“If She Goes Down Again…”: Why the WNBA Can’t Afford to Fail Caitlin Clark
“If she goes down again… this league goes with her.” Those eleven words, reportedly whispered by WNBA legend Rebecca Lobo off-air at ESPN, have become the line no one in the league office wants to admit—but everyone fears might be true.
Caitlin Clark has become the gravitational force of the WNBA—breaking viewership records, packing arenas, and pulling the league into a new era. But as her stardom rises, so does the physical toll. Elbowed, raked, shoved—game after game—and the referees? Silent.
After a violent no-call sequence, Clark’s teammate Sophie Cunningham defended her and was ejected—while the players who attacked her got off nearly scot-free. It wasn’t protection. It was punishment for loyalty.

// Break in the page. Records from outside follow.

-- ==== Sys2Proof/Laws/State.lean ====
section
/-! SUPPORT. One lemma for each field and each update of the state: what the update leaves alone, and what it puts. -/

namespace Sys2Proof.Machine

open Sys2Proof
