-- ==== Sys2Proof/Laws/PerInstr.lean ====
section
/-! SUPPORT. Statements about every instruction as syntax, one lemma per constructor: the words of an instruction have the
shape that its opcode gives them (R46 to R48, R64). -/

namespace Sys2Proof.Laws

/-- An event has no words; a word instruction has an assigned opcode, and one word, or two where its opcode is of format W,
the second with bits [31:28] zero. -/
def Shape.Statement (i : Instr) : Prop :=
  encode i = [] ∨
    (∃ w, encode i = [w] ∧ opAssigned (opOf w) = true ∧ isWide (opOf w) = false) ∨
    ∃ w x, encode i = [w, x] ∧ opAssigned (opOf w) = true ∧ isWide (opOf w) = true ∧ x.extractLsb' 28 4 = 0

/-- A word that `one` builds has the shape of its opcode. -/
theorem shape_one (i : Instr) (cu : Cue) (op : BitVec 7) (f : BitVec 21) (h : encode i = one cu op f)
    (ho : opAssigned op = true) (hw : isWide op = false) : Shape.Statement i :=
  .inr (.inl ⟨_, h, by rw [opOf_one]; exact ho, by rw [opOf_one]; exact hw⟩)

/-- Words that `two` builds have the shape of their opcode. -/
theorem shape_two (i : Instr) (cu : Cue) (op : BitVec 7) (f : BitVec 21) (y : BitVec 28) (h : encode i = two cu op f y)
    (ho : opAssigned op = true) (hw : isWide op = true) : Shape.Statement i :=
  .inr (.inr ⟨_, _, h, by rw [opOf_one]; exact ho, by rw [opOf_one]; exact hw,
    by rw [extract_append_hi _ _ (by decide)]; rfl⟩)
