-- ==== Sys2Proof/Laws/Regs.lean ====
section
/-! SUPPORT. Laws of registers, tokens and slow results: read after write, and what the delivery of slow results, the pushes of
tokens, the start and the issue of an instruction leave alone. -/

namespace Sys2Proof.Machine

open Sys2Proof

/-! ### Registers of an engine -/

/-- A scalar register after a write of one. -/
theorem EngState.sreg_setS (x : EngState) (n m : BitVec 5) (v : Word) :
    (x.setS n v).sreg m = if m = n ∧ n ≠ 0 then v else x.sreg m := by
  have hlt : n.toNat < 32 := n.isLt
  by_cases hn : n = 0
  · have h2 : x.setS n v = x := by unfold EngState.setS; rw [if_pos hn]
    rw [h2, if_neg (fun h => h.2 hn)]
  · have h2 : x.setS n v = { x with s := vset x.s n.toNat v } := by unfold EngState.setS; rw [if_neg hn]
    rw [h2]
    unfold EngState.sreg
    by_cases hm : m = n
    · rw [hm, if_neg hn, if_pos ⟨rfl, hn⟩, vget_vset, if_pos ⟨rfl, hlt⟩]
    · have h1 : n.toNat ≠ m.toNat := fun h => hm (BitVec.eq_of_toNat_eq h.symm)
      rw [if_neg (c := m = n ∧ n ≠ 0) (fun h => hm h.1), vget_vset, if_neg (c := n.toNat = m.toNat ∧ _) (fun h => h1 h.1)]

/-- A flag after a write of one. -/
theorem EngState.flag_setFlag (x : EngState) (n m : BitVec 2) (v : Bool) :
    (x.setFlag n v).flag m = if m = n then v else x.flag m := by
  have hlt : n.toNat < 4 := n.isLt
  unfold EngState.flag EngState.setFlag
  by_cases hm : m = n
  · rw [hm, if_pos rfl, vget_vset, if_pos ⟨rfl, hlt⟩]
  · have h1 : n.toNat ≠ m.toNat := fun h => hm (BitVec.eq_of_toNat_eq h.symm)
    rw [if_neg hm, vget_vset, if_neg (fun h => h1 h.1)]

/-- A branch target after a write of one. -/
theorem EngState.target_setTarget (x : EngState) (n m : BitVec 2) (v : BitVec 13) :
    (x.setTarget n v).target m = if m = n then v else x.target m := by
  have hlt : n.toNat < 4 := n.isLt
  unfold EngState.target EngState.setTarget
  by_cases hm : m = n
  · rw [hm, if_pos rfl, vget_vset, if_pos ⟨rfl, hlt⟩]
  · have h1 : n.toNat ≠ m.toNat := fun h => hm (BitVec.eq_of_toNat_eq h.symm)
    rw [if_neg hm, vget_vset, if_neg (fun h => h1 h.1)]

/-- A loop level after a write of one. -/
theorem EngState.level_setLevel (x : EngState) (n m : BitVec 2) (v : LoopLevel) :
    (x.setLevel n v).level m = if m = n then v else x.level m := by
  have hlt : n.toNat < 4 := n.isLt
  unfold EngState.level EngState.setLevel
  by_cases hm : m = n
  · rw [hm, if_pos rfl, vget_vset, if_pos ⟨rfl, hlt⟩]
  · have h1 : n.toNat ≠ m.toNat := fun h => hm (BitVec.eq_of_toNat_eq h.symm)
    rw [if_neg hm, vget_vset, if_neg (fun h => h1 h.1)]

/-- A flag is no scalar register. -/
@[simp] theorem EngState.flag_setS (x : EngState) (n : BitVec 5) (v : Word) (m : BitVec 2) :
    (x.setS n v).flag m = x.flag m := by
  simp [EngState.flag]

/-- A scalar register is no flag. -/
@[simp] theorem EngState.sreg_setFlag (x : EngState) (n : BitVec 2) (v : Bool) (m : BitVec 5) :
    (x.setFlag n v).sreg m = x.sreg m := rfl

/-! ### Engines and tokens -/

/-- The live state with an engine put back is the live state. -/
@[simp] theorem Live.setEng_self (l : Live) (e : Engine) : l.setEng e (l.eng e) = l := by cases e <;> rfl

/-- The moving engine after a change of it. -/
@[simp] theorem State.modEng_eng (s : State) (f : EngState → EngState) : (s.modEng f).eng = f s.eng := by
  simp [State.eng]

/-- What tokens carry is no count. -/
@[simp] theorem Live.tokens_setTold (l : Live) (t : Told) (i : Nat) : (l.setTold t).tokens i = l.tokens i := rfl

/-- Popping what tokens carry leaves their counts. -/
@[simp] theorem Live.tokens_hear (l : Live) (e : Engine) (i n j : Nat) : (l.hear e i n).tokens j = l.tokens j := rfl

/-- A token queue after a count is set. -/
theorem Live.tokens_setTokens (l : Live) (i j n : Nat) :
    (l.setTokens i n).tokens j = if i = j ∧ i < 8 then n else l.tokens j := by
  simp only [Live.tokens, Live.setTokens, vget_vset]

/-- Tokens are no part of an engine. -/
@[simp] theorem Live.modEng_tokens (l : Live) (e : Engine) (f : EngState → EngState) (i : Nat) :
    (l.modEng e f).tokens i = l.tokens i := by
  simp [Live.tokens]

theorem fromPrevIdx_lt (e : Engine) : fromPrevIdx e < 8 := by cases e <;> decide
theorem fromNextIdx_lt (e : Engine) : fromNextIdx e < 8 := by cases e <;> decide
theorem toPrevIdx_lt (e : Engine) : toPrevIdx e < 8 := by cases e <;> decide
theorem toNextIdx_lt (e : Engine) : toNextIdx e < 8 := by cases e <;> decide
theorem fromPrevIdx_ne (e : Engine) : fromPrevIdx e ≠ fromNextIdx e := by cases e <;> decide
theorem toPrevIdx_ne (e : Engine) : toPrevIdx e ≠ toNextIdx e := by cases e <;> decide

/-! ### Slow results -/

/-- The delivery of a slow result changes the scalar registers and flags of X, FPFLAGS and the registers still awaited, and nothing
else. -/
theorem Live.deliver_eq (l : Live) (r : Slow) :
    l.deliver r = { l with ex := { l.ex with s := (l.deliver r).ex.s, c := (l.deliver r).ex.c },
                           fpflags := l.fpflags ||| r.flags, pendReg := (l.deliver r).pendReg } := by
  unfold Live.deliver EngState.setS
  by_cases h : r.dst = 0
  · simp only [if_pos h]; cases r.cflag <;> rfl
  · simp only [if_neg h]; cases r.cflag <;> rfl

/-- A run of deliveries changes the scalar registers and flags of X, FPFLAGS and the registers still awaited, and nothing else. -/
theorem Live.deliverAll_eq (rs : List Slow) : ∀ l : Live,
    rs.foldl Live.deliver l =
      { l with ex := { l.ex with s := (rs.foldl Live.deliver l).ex.s, c := (rs.foldl Live.deliver l).ex.c },
               fpflags := (rs.foldl Live.deliver l).fpflags, pendReg := (rs.foldl Live.deliver l).pendReg } := by
  induction rs with
  | nil => intro l; rfl
  | cons r rs ih =>
    intro l
    rw [List.foldl_cons, ih]
    conv => rhs; rw [ih]
    rw [Live.deliver_eq l r]

/-- A counted instruction changes pending slow results, the scalar registers and flags of X, FPFLAGS and the registers still awaited,
and nothing else. -/
theorem Live.countSlow_eq (l : Live) :
    l.countSlow = { l with ex := { l.ex with s := l.countSlow.ex.s, c := l.countSlow.ex.c },
                           fpflags := l.countSlow.fpflags, slow := l.countSlow.slow, pendReg := l.countSlow.pendReg } := by
  unfold Live.countSlow
  split
  · rfl
  · rw [Live.deliverAll_eq]

/-- With no slow result due, a counted instruction only counts. -/
theorem Live.countSlow_none (l : Live) (h : ∀ r ∈ l.slow, 1 < r.left) :
    l.countSlow = { l with slow := l.slow.map fun r => { r with left := r.left - 1 } } := by
  unfold Live.countSlow
  split
  · rename_i h1; simp [h1]; rw [← h1]
  · have h1 : (l.slow.filter fun r => decide (r.left ≤ 1)) = [] := by
      rw [List.filter_eq_nil_iff]; intro r hr; have := h r hr; simp; omega
    have h2 : (l.slow.filter fun r => decide (1 < r.left)) = l.slow := by
      rw [List.filter_eq_self]; intro r hr; have := h r hr; simp; omega
    simp only [h1, h2, List.foldl_nil]

/-! ### Pushes -/

/-- The pushes of an engine change its list of issued instructions and its two queues, and nothing else. -/
theorem Live.settle_eq (l : Live) (e : Engine) :
    l.settle e = { l.modEng e (fun x => { x with retire := ((l.settle e).eng e).retire }) with
                     tok := (l.settle e).tok, told := (l.settle e).told } := by
  unfold Live.settle
  split
  · rename_i h
    cases e <;> simp [Live.modEng, Live.setEng, Live.eng] at * <;> rfl
  · cases e <;> rfl

/-- The pushes of an engine reach its two queues only. -/
theorem Live.settle_tokens (l : Live) (e : Engine) (i : Nat) (h1 : i ≠ toPrevIdx e) (h2 : i ≠ toNextIdx e) :
    (l.settle e).tokens i = l.tokens i := by
  unfold Live.settle
  split
  · rfl
  · simp only [Live.tokens_setTokens, Live.modEng_tokens, Live.tokens_setTold]
    rw [if_neg (fun h => h2 h.1.symm), if_neg (fun h => h1 h.1.symm)]

end Sys2Proof.Machine
end

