/-- A good configuration and ones that break each rule of R350 and R351. -/
theorem witness_CurtainEvents :
    (curtain (group4 .open_) []).ctxAt 0 = some { ctx4 (group4 .open_) with prot := [] } ∧ (ctx4 (group4 .open_)).groupOk 15 (group4 .open_).cfg = true ∧
      (16 ≤ 16 ∧ 3 < 4 ∧ 32 < 33 ∧ 4 < 5 ∧ (∃ d, 1 < [0, 0, 1].count d)) ∧ (∃ p ∈ [(5, prot3)], p.2.cg = 3) ∧
      ({ group4 .halted with minority := [2] } : Group).minority ≠ [] ∧ (ctx4 (group4 .open_)).replicaOk 2 ⟨2, 0, [0, 1], 3, 0⟩ = true ∧
      (∀ q ∈ (ctx4 (group4 .open_)).colQ, q.set ≠ 2) := by
  refine ⟨rfl, by decide +kernel, ⟨by decide, by decide, by decide, by decide, 0, by decide⟩, by decide, by decide, by decide +kernel, by decide⟩

/-- Messages of member 1 in each state that takes them; the last of a round, and one before it. -/
theorem witness_CurtainEvents_messages :
    ((1 : Nat) < (group4 .prep).cfg.n ∧ 1 ≠ (group4 .prep).cfg.self ∧ (group4 .prep).lost.getLsbD 1 = false ∧ (group4 .prep).eod.getLsbD 1 = false) ∧
      (let g := { group4 .prep with ackd := true, eod := 0xF, notices := 0xE }
       g.st = .prep ∧ g.ackd = true ∧ g.eod = allMembers 4 ∧ g.notices ||| memberBit 0 = allMembers 4) ∧
      0 < ({ group4 .prep with unacked := 1 } : Group).unacked ∧ (group4 .prep).round = 42 ∧ (42 : Word) ≠ 41 ∧
      (let g := { group4 .exchange with lost := 4, epoch := 1, exch := [(1, false)] }
       g.others = [1, 3] ∧ g.epoch = 1 ∧ (∀ j ∈ g.others, ∃ y ∈ g.exch ++ [(3, true)], y.1 = j) ∧ ∃ j ∈ g.others, ∀ y ∈ g.exch, y.1 ≠ j) ∧
      (let g := { group4 .halted with concluded := some false, epoch := 1 }
       g.concluded = some false ∧ g.concEpoch.toNat < (2 : BitVec 16).toNat ∧ (0 : BitVec 16).toNat ≤ g.concEpoch.toNat) ∧
      (let s := curtain (group4 .prep)
       s.linked 0 ((group4 .prep).cfg.mem.getD 1 0) = true ∧ (∀ c, s.ctxAt 0 = some c → 1 ∉ c.lost) ∧
         ({ s with links := vset s.links 0 ⟨3, 0, false, true, 0⟩ } : State).linked 0 1 = false) ∧ 3 < 65536 ∧ 65536 ≤ 65536 ∧
      ((group4 .open_).cfg.dom ++ [4]).count 4 ≤ 1 ∧ 1 < ((group4 .open_).cfg.dom ++ [3]).count 3 ∧
      (curtain (group4 .open_)).unabortable 0 3 = false ∧
      (curtain (group4 .open_) [(5, { prot3 with unab := true })]).unabortable 0 3 = true := by
  refine ⟨by decide, by decide, by decide, by decide, by decide, ⟨by decide, by decide, by decide, by decide⟩, by decide,
    ⟨by decide +kernel, fun c h => by cases h; decide, by decide +kernel⟩, by decide, by decide, by decide, by decide, by decide +kernel, by decide +kernel⟩

/-- A round to apply with one staged delta, one after a loss, one to roll back, a group to reopen and one to rebuild. -/
theorem witness_CurtainEvents_rounds :
    ((ctx4 (group4 .commit)).waiting = [] ∧ (∀ p ∈ [(5, prot3)], p.2.deferred = []) ∧ (group4 .commit).lost = 0 ∧
      (group4 .commit).applied = false ∧ (group4 .commit).dbad2 = false) ∧
      (let y : StagedDelta := ⟨5, 0, List.replicate 66 1⟩
       let g := { group4 .commit with deltas := [y] }
       g.deltas = [y] ∧ ((curtain g).entriesOf 0 3).find? (fun p => p.1 == y.entry) = some (5, prot3) ∧ y.syms.length = 66) ∧
      (let g := { group4 .commit with lost := 4 }
       g.lost ≠ 0 ∧ g.concluded = none ∧ g.others ≠ [] ∧ ({ g with concluded := some true } : Group).concluded = some true) ∧
      (let p := { prot3 with undo := [⟨1024, 0, 0, none, false⟩] }
       (curtain (group4 .rollback) [(5, p)]).entriesOf 0 3 = [(5, p)] ∧ p.undo = [⟨1024, 0, 0, none, false⟩]) ∧
      ((group4 .halted).lost = 0 ∧ (group4 .halted).dbad = false ∧ (group4 .open_).st ≠ .halted) ∧
      (let g := { group4 .halted with lost := 4, cfg := { (group4 .halted).cfg with us := some (9, 9) } }
       lowestMember g.lost = some 2 ∧ g.cfg.us = some (9, 9) ∧ g.rebuilding ≠ some 2 ∧ ({ g with rebuilding := some 2 } : Group).rebuilding = some 2) ∧
      ((curtain (group4 .halted)).entriesOf 0 3).find? (fun p => p.1 == 5) = some (5, prot3) := by
  refine ⟨by decide, ⟨rfl, rfl, rfl⟩, by decide, ⟨rfl, rfl⟩, by decide, by decide, rfl⟩

/-- The loss of peer 2, which holds place 2 of group 3; one loss too many; a peer that is no member. -/
theorem witness_CurtainEvents_loss :
    let c := { ctx4 (group4 .open_) with prot := [(5, prot3)] }
    (curtain (group4 .open_)).ctxAt 0 = some c ∧ 2 < c.fabric.length ∧ 2 ≠ c.self ∧ 2 ∉ c.lost ∧ c.fabric.length ≤ 4 ∧ c.colQ = [] ∧ c.colStat = [] ∧
      c.placesOf 2 = [(3, 2)] ∧ assoc c.groups 3 = some (group4 .open_) ∧ (group4 .open_).lost.getLsbD 2 = false ∧ 2 < (group4 .open_).cfg.n ∧
      countMembers (0 ||| memberBit 2) ≤ 1 ∧ 1 < countMembers (1 <<< 3 ||| memberBit 2) ∧
      ({ group4 .open_ with lost := memberBit 2 } : Group).others ≠ [] := by
  refine ⟨rfl, by decide, by decide, by decide, by decide, rfl, rfl, by decide, rfl, by decide, by decide, by decide, by decide, by decide⟩

/-! ### Witnesses: tables, stacks and the host port -/

/-- Stacked memory with tables at 0x10000, 0x11000 and 0x12000 whose entry 0 of level 2 is a leaf of 1 GiB at 0 with those bits. -/
def tabled (leaf : Byte) (c : Ctx := { ctx0 with ttb := 0x10000 }) : State :=
  { State.reset with
    ctxs := [(0, c)]
    keys := [(0, ⟨1, true, 0⟩)]
    mem := [(0x10000, 0x01), (0x10001, 0x10), (0x10002, 0x01), (0x11000, 0x01), (0x11001, 0x20), (0x11002, 0x01), (0x12000, leaf)] }

/-- The translation that such a walk answers. -/
def gib (r w cow : Bool) : Trans := ⟨0, 0, 2 ^ 30, 0, r, w, cow, 0, 0, false⟩

/-- A walk at both ends of a page and one past it, a page asked for and one not, contexts that may and may not be made. -/
theorem witness_HostAndTables :
    ((tabled 0x17).walk 0 0 = some (gib true true false) ∧ (tabled 0x17).walk 0 (2 ^ 30 - 1) = some (gib true true false) ∧
      (gib true true false).covers 0 0 = true ∧ (gib true true false).covers 0 (2 ^ 30 - 1) = true ∧ (tabled 0x17).walk 0 (2 ^ 30) = none) ∧
    (let c : Ctx := { ctx0 with ttb := 0x10000, cowAsked := [(0, 5)] }
     (tabled 0x1B c).ctxAt 0 = some c ∧ (tabled 0x1B c).walk 0 0 = some (gib true false true) ∧ ((0 : DWord), 5) ∈ c.cowAsked ∧ (∀ x ∈ c.cowAsked, x.1 ≠ 4096) ∧ (tabled 0x1B c).guarded = [] ∧
       (paSpace 0x40000000 = 0 ∧ paOpc 0x40000000 = 0 ∧ (0x40000000 : BitVec 52).getLsbD 43 = false ∧ paPeer 0x40000000 = 0 ∧
         (0x40000000 : BitVec 52).toNat % (gib true false true).size = 0) ∧ c.isLocal (BitVec.ofNat 52 (gib true false true).pa) = true) ∧
    ((tabled 0x17).ctxAt 63 = none ∧ (tabled 0x17).ctxAt 0 ≠ none ∧ (0x10000 : BitVec 52).toNat % 4096 = 0 ∧ paSpace 0x10000 = 0 ∧
      paOpc 0x10000 = 0 ∧ (0x10000 : BitVec 52).getLsbD 43 = false ∧ paPeer 0x10000 = 0 ∧ (List.replicate 64 0).length ≤ 64 ∧ 0x100000 % 4096 = 0 ∧ 0x100000 + slotBytes * 4 ≤ Config.memBytes ∧
      (0x10040 : BitVec 52).toNat % 4096 ≠ 0) := by
  refine ⟨by decide +kernel, by decide +kernel, by decide +kernel⟩

/-- A scene image of one cue point: four streams of one word, an almanac, and no ranges, groups or data. -/
def image1 : List Byte :=
  let n4 := fun n => bytesOfNat 4 n
  [0x45, 0x53, 0x46, 0x4A, 1, 0, 1, 0] ++ n4 5 ++ n4 1 ++ List.replicate 16 0 ++
    n4 224 ++ n4 1 ++ n4 228 ++ n4 1 ++ n4 232 ++ n4 1 ++ n4 236 ++ n4 1 ++
    n4 128 ++ n4 136 ++ n4 0 ++ [0, 0, 0, 0] ++ n4 0 ++ n4 160 ++ n4 0 ++ n4 0 ++ n4 240 ++ List.replicate 28 0 ++
    List.replicate 96 0 ++ n4 0x00400000 ++ n4 0x00400000 ++ n4 0x00400000 ++ n4 0x00400000

/-- An image that loads and one that does not; a full scene table; key entries 255 and 256, one in use. -/
theorem witness_HostAndTables_scenes :
    (ctx0.scenes.length < 256 ∧ ctx0.loadStatus image1 = 0 ∧ ctx0.loadStatus [] ≠ 0 ∧ 256 ≤ (List.replicate 256 scene1).length ∧
      ctxS.sceneOf 0 = some scene1 ∧ ctxS.sceneOf 5 = none ∧ (ready1 act1).sceneUsed 0 0 = true ∧
      (queuedRec (recOf 0 0 0)).sceneUsed 0 0 = false) ∧
    (255 < 256 ∧ (256 : Nat) ≤ 256 ∧ (tabled 0x17).keyInUse 0 = true ∧ (tabled 0x17).keyInUse 255 = false) := by
  refine ⟨by decide +kernel, by decide +kernel⟩

/-- Admin ring bases at the ends of R394's sizes, a release that may complete and one that waits, key windows 1023 and 1024. -/
theorem witness_HostAndTables_host :
    ((0x1004 : DWord).toNat % 4096 / 16 = 0 ∧ 4 ≤ (0x1004 : DWord).toNat % 16 ∧ (0x100C : DWord).toNat % 16 ≤ 12 ∧
      (0x1010 : DWord).toNat % 4096 / 16 ≠ 0 ∧ (0x1003 : DWord).toNat % 16 < 4 ∧ 12 < (0x100D : DWord).toNat % 16) ∧
    (let w : Waiting := ⟨3, 16, .poison, 0, .host 0, 64, .host, 7⟩
     let c : Ctx := { ctx4 (group4 .prep) with waiting := [w] }
     (∀ x ∈ [(0, c)], ∀ y ∈ x.2.waiting, y.ret = .host → 6 < y.stamp) ∧ ∃ x ∈ [(0, c)], ∃ y ∈ x.2.waiting, y.ret = .host ∧ y.stamp ≤ 7) ∧
    (1023 < 1024 ∧ (1024 : Nat) ≤ 1024) := by
  refine ⟨by decide, ⟨by decide, by decide⟩, by decide⟩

“You don’t injure your investment,” one coach said. “You build around her.”
But the WNBA’s reluctance to be “seen favoring her” is costing more than optics—it’s risking everything.
Lobo’s quiet warning wasn’t an exaggeration. If Clark suffers a serious injury the league didn’t prevent, it won’t just be a tragedy. It’ll be the moment fans—and sponsors—walk away.
Because this isn’t about special treatment anymore. It’s about survival.